• [PROBLEM TO WORK ON] Once you have located the line containing "(one.faulted 7 0).port" in the material below, return it exactly along with each line after it through the line containing "(∃ t, step one".

• [EXTRACTED RECORDS]
theorem witness_HaltedIgnoresCommands :
    (one.faulted 7 0).port = .render ∧ (one.faulted 7 0).status.halted = true ∧
    (encode .nop).opcode ≠ 0x04#8 ∧ (encode (.rdreg 0 2)).opcode = 0x04#8 := by decide

theorem witness_ControlPortIgnoresHalt :
    (onControl one).port = .control ∧ ∃ t, exec (.setglobal 6 1) (onControl one) = .next t :=
  ⟨rfl, _, rfl⟩

theorem witness_PortRightsDeny :
    (onControl one).port = .control ∧
    (encode (.render 2 4)).opcode ∉ [0x10#8, 0x20#8, 0x21#8, 0x22#8, 0x23#8, 0x24#8] ∧
    one.accepting := by decide

theorem witness_OnlyResetLeavesHalt :
    ∃ s : State, s.status.halted = true ∧ (∃ t, step s = .next t) ∧
      s.turns.head? ≠ some .reset ∧
      ∃ r : State, r.status.halted = true ∧ (∃ t, step r = .next t) ∧ r.turns.head? = some .reset :=
  ⟨one.faulted 7 0, rfl, ⟨_, rfl⟩, by decide, { one.faulted 7 0 with turns := [.reset] }, rfl,
    ⟨_, rfl⟩, rfl⟩

theorem witness_SingleWriter :
    (∃ t, step (onControl one) = .next t) ∧ (onControl one).turns = [.control] ∧
    (∃ t, step one = .next t) ∧ one.turns = [.render] := ⟨⟨_, rfl⟩, rfl, ⟨_, rfl⟩, rfl⟩

theorem witness_NopDoesNothing : one.accepting := by decide

/-- The five clauses, at their bounds: `poly` 0 and 17, `mb` 0 and 4097, then 16 and 4096. -/
theorem witness_PrepareConfigures :
    State.reset.accepting ∧ (48000 : Word) ≠ 0 ∧ State.reset.build.maxPoly < (17 : Word).toNat ∧
    (16 : Word) ≠ 0 ∧ (16 : Word).toNat ≤ State.reset.build.maxPoly ∧
    State.reset.build.maxBlock < (4097 : Word).toNat ∧
    (4096 : Word) ≠ 0 ∧ (4096 : Word).toNat ≤ State.reset.build.maxBlock := by decide

/-- Both clauses at their bounds: channels 2 and 3, samples `MAXBLK` and `MAXBLK` + 1. -/
theorem witness_RenderBegins :
    one.ready ∧ one.build.maxCh < (3 : Word).toNat ∧ one.maxblk.toNat < (5 : Word).toNat ∧
    (2 : Word).toNat ≤ one.build.maxCh ∧ (4 : Word).toNat ≤ one.maxblk.toNat := by decide

theorem witness_RenderBodyAndEndSteps :
    ∃ s u : State, s.turns = [.render] ∧ s.phase = .body 4 ∧ s.poly.toNat ≤ s.voices.length ∧
      u.turns = [.render] ∧ u.phase = .finish 4 :=
  ⟨{ one with phase := .body 4 }, { one with phase := .finish 4 }, rfl, rfl, by decide, rfl, rfl⟩

theorem witness_EditBetweenBodyAndEnd :
    ∃ s : State, s.phase = .body 4 ∧ s.turns = [.render, .control, .render] ∧
      s.controlIn = [⟨0x10000006, 5, 0, 0⟩] ∧
      decode ⟨0x10000006, 5, 0, 0⟩ = some (.setglobal 6 5) ∧ (6 : Half).toNat ≤ 6 :=
  ⟨{ one with
      phase := .body 4
      turns := [.render, .control, .render]
      controlIn := [⟨0x10000006, 5, 0, 0⟩] }, rfl, rfl, rfl, by decide, by decide⟩

/-- Indices 0 to 3 and, at the bound, 4. -/
theorem witness_WrcfgWrites : one.accepting ∧ 3 < (4 : Half).toNat ∧ (3 : Half).toNat = 3 := by decide

theorem witness_RdregReads : one.port = .render ∧ (15 : Octet).toNat < 16 := by decide

/-- A gap of the map, a select on a global number, a voice number past its range, voice 16. -/
theorem witness_RdregBadNumbers :
    one.port = .render ∧
    (0x000C#16).toNat ∉ List.range' 0x0000 12 ++ List.range' 0x0010 3 ++ List.range' 0x0020 7 ++
      List.range' 0x0030 7 ++ List.range' 0x0040 24 ∧ (0x000C#16).toNat < 0x0100 ∧
    (1 : Octet) ≠ 0 ∧ (0x00FF#16).toNat < 0x0100 ∧
    0x0100 ≤ (0x0103#16).toNat ∧
    (0x0103#16).toNat ∉ List.range' 0x0100 3 ++ List.range' 0x0110 4 ++ List.range' 0x0120 4 ++
      [0x0130] ++ List.range' 0x0140 24 ∧
    one.build.maxPoly ≤ (16 : Octet).toNat ∧ 0x0100 ≤ (0x0100#16).toNat := by decide

theorem witness_SetglobalWritesOneWord :
    (onControl one).port = .control ∧ (6 : Half).toNat ≤ 6 ∧ 6 < (7 : Half).toNat ∧
    one.accepting := by decide

/-- A queue of 63 and one of 64, and the render port. -/
theorem witness_EventsArePushedOrDispatched :
    ∃ s u : State, s.port = .control ∧ s.evq.length = 63 ∧ u.port = .control ∧ u.evq.length = 64 ∧
      s.build.evqDepth = 64 ∧ u.build.evqDepth = 64 ∧ one.ready :=
  ⟨{ onControl one with evq := List.replicate 63 ⟨.noteOn, 1, 2, 3, 4⟩ },
    { onControl one with evq := List.replicate 64 ⟨.noteOn, 1, 2, 3, 4⟩ }, rfl, rfl, rfl, rfl, rfl,
    rfl, by decide⟩

/-- The holder is the last slot in use; a Free slot above a busy one; every slot busy with stealing off,
and on with either policy. -/
theorem witness_NoteOnAllocates :
    (both.ready ∧ both.Inv ∧ both.holds 1 9 = true ∧ ∀ w, w < 1 → both.holds w 9 = false) ∧
    (one.ready ∧ one.Inv ∧ (∀ w, one.holds w 9 = false) ∧ 1 < one.poly.toNat ∧
      (one.voice 1).vstate = .free ∧ ∀ w, w < 1 → (one.voice w).vstate ≠ .free) ∧
    (∀ w, both.holds w 5 = false) ∧ (∀ w, w < both.poly.toNat → (both.voice w).vstate ≠ .free) ∧
    both.cfgCtrl.getLsbD 0 = false ∧
    (∃ s : State, s.ready ∧ s.Inv ∧ (∀ w, s.holds w 5 = false) ∧
      (∀ w, w < s.poly.toNat → (s.voice w).vstate ≠ .free) ∧ s.cfgCtrl.getLsbD 0 = true ∧
      s.cfgCtrl.getLsbD 1 = false ∧ (s.voice 0).age.toNat < (s.voice 1).age.toNat) ∧
    ∃ s : State, s.ready ∧ s.Inv ∧ (∀ w, s.holds w 5 = false) ∧
      (∀ w, w < s.poly.toNat → (s.voice w).vstate ≠ .free) ∧ s.cfgCtrl.getLsbD 0 = true ∧
      s.cfgCtrl.getLsbD 1 = true ∧ (s.voice 0).env.level.toNat ≤ (s.voice 1).env.level.toNat :=
  ⟨⟨by decide, both_inv, by decide +kernel, by decide +kernel⟩,
    ⟨by decide, one_inv, holds_of_lt (n := 2) (by decide) (by decide +kernel), by decide,
      by decide +kernel, by decide +kernel⟩,
    holds_of_lt (n := 2) (by decide) (by decide +kernel), by decide +kernel, by decide,
    ⟨{ both with cfgCtrl := 5 }, by decide, { both_inv with },
      holds_of_lt (n := 2) (by decide) (by decide +kernel), by decide +kernel, by decide, by decide,
      by decide +kernel⟩,
    ⟨{ both with cfgCtrl := 7 }, by decide, { both_inv with },
      holds_of_lt (n := 2) (by decide) (by decide +kernel), by decide +kernel, by decide, by decide,
      by decide +kernel⟩⟩

theorem witness_OtherEventsReachTheHolder :
    both.ready ∧ both.poly.toNat ≤ both.voices.length ∧
    (both.holds 1 9 = true ∧ ∀ w, w < 1 → both.holds w 9 = false) ∧ ∀ w, both.holds w 5 = false :=
  ⟨by decide, by decide, by decide +kernel, holds_of_lt (n := 2) (by decide) (by decide +kernel)⟩

theorem witness_WtReadAnswersSample :
    State.reset.accepting ∧ State.reset.build.Legal ∧ 2 < (3 : Octet).toNat ∧
    2 ^ State.reset.build.tableLog2 < (257 : Half).toNat ∧
    (2 : Octet).toNat ≤ 2 ∧ (256 : Half).toNat ≤ 2 ^ State.reset.build.tableLog2 ∧
    State.reset.build.tableLog2 = 8 ∧ State.reset.build.sineAmp = 32767 ∧
    255 < 2 ^ State.reset.build.tableLog2 :=
  ⟨by decide, test_built_legal, by decide, by decide, by decide, by decide, rfl, rfl, by decide⟩

/-- The voice and oscillator clauses of the three oscillator commands: `POLY` − 1 and `POLY`, 1 and 2. -/
theorem witness_OscSetfreqSetsIncrement :
    one.ready ∧ one.poly.toNat ≤ one.voices.length ∧ one.poly.toNat ≤ (2 : Octet).toNat ∧
    1 < (2 : Half).toNat ∧ (1 : Octet).toNat < one.poly.toNat ∧ (1 : Half).toNat ≤ 1 ∧
    (48000 : Word) ≠ 0 := by decide

theorem witness_OscNextInterpolates :
    one.ready ∧ one.poly.toNat ≤ one.voices.length ∧ one.build.Legal ∧
    one.poly.toNat ≤ (2 : Octet).toNat ∧ 1 < (2 : Half).toNat ∧ (1 : Octet).toNat < one.poly.toNat ∧
    (1 : Half).toNat ≤ 1 :=
  ⟨by decide, by decide, test_built_legal, by decide, by decide, by decide, by decide⟩

theorem witness_OscResetClearsPhase :
    one.ready ∧ one.poly.toNat ≤ one.voices.length ∧ one.poly.toNat ≤ (2 : Octet).toNat ∧
    1 < (2 : Half).toNat ∧ (1 : Octet).toNat < one.poly.toNat ∧ (0 : Half).toNat ≤ 1 := by decide

theorem witness_EnvLoadpSnapshots : one.ready := by decide

theorem witness_EnvGates :
    one.ready ∧ one.poly.toNat ≤ one.voices.length ∧ one.poly.toNat ≤ (2 : Octet).toNat ∧
    (1 : Octet).toNat < one.poly.toNat := by decide

/-- Every stage, at the last slot in use. -/
theorem witness_EnvNextAdvances :
    one.ready ∧ one.Inv ∧ one.poly.toNat ≤ (2 : Octet).toNat ∧
    ∀ st, ∃ s : State, s.ready ∧ s.Inv ∧ (1 : Octet).toNat < s.poly.toNat ∧
      (s.voice 1).env.stage = st :=
  ⟨by decide, one_inv, by decide, fun st => ⟨play Voice.zero (sounding st 7),
    by cases st <;> decide, play_inv Voice.zero_ok (sounding_ok st 7), by cases st <;> decide,
    by cases st <;> decide +kernel⟩⟩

• [RESPONSE BELOW]
    (one.faulted 7 0).port = .render ∧ (one.faulted 7 0).status.halted = true ∧
    (encode .nop).opcode ≠ 0x04#8 ∧ (encode (.rdreg 0 2)).opcode = 0x04#8 := by decide

theorem witness_ControlPortIgnoresHalt :
    (onControl one).port = .control ∧ ∃ t, exec (.setglobal 6 1) (onControl one) = .next t :=
  ⟨rfl, _, rfl⟩

theorem witness_PortRightsDeny :
    (onControl one).port = .control ∧
    (encode (.render 2 4)).opcode ∉ [0x10#8, 0x20#8, 0x21#8, 0x22#8, 0x23#8, 0x24#8] ∧
    one.accepting := by decide

theorem witness_OnlyResetLeavesHalt :
    ∃ s : State, s.status.halted = true ∧ (∃ t, step s = .next t) ∧
      s.turns.head? ≠ some .reset ∧
      ∃ r : State, r.status.halted = true ∧ (∃ t, step r = .next t) ∧ r.turns.head? = some .reset :=
  ⟨one.faulted 7 0, rfl, ⟨_, rfl⟩, by decide, { one.faulted 7 0 with turns := [.reset] }, rfl,
    ⟨_, rfl⟩, rfl⟩

theorem witness_SingleWriter :
    (∃ t, step (onControl one) = .next t) ∧ (onControl one).turns = [.control] ∧
    (∃ t, step one = .next t) ∧ one.turns = [.render] := ⟨⟨_, rfl⟩, rfl, ⟨_, rfl⟩, rfl⟩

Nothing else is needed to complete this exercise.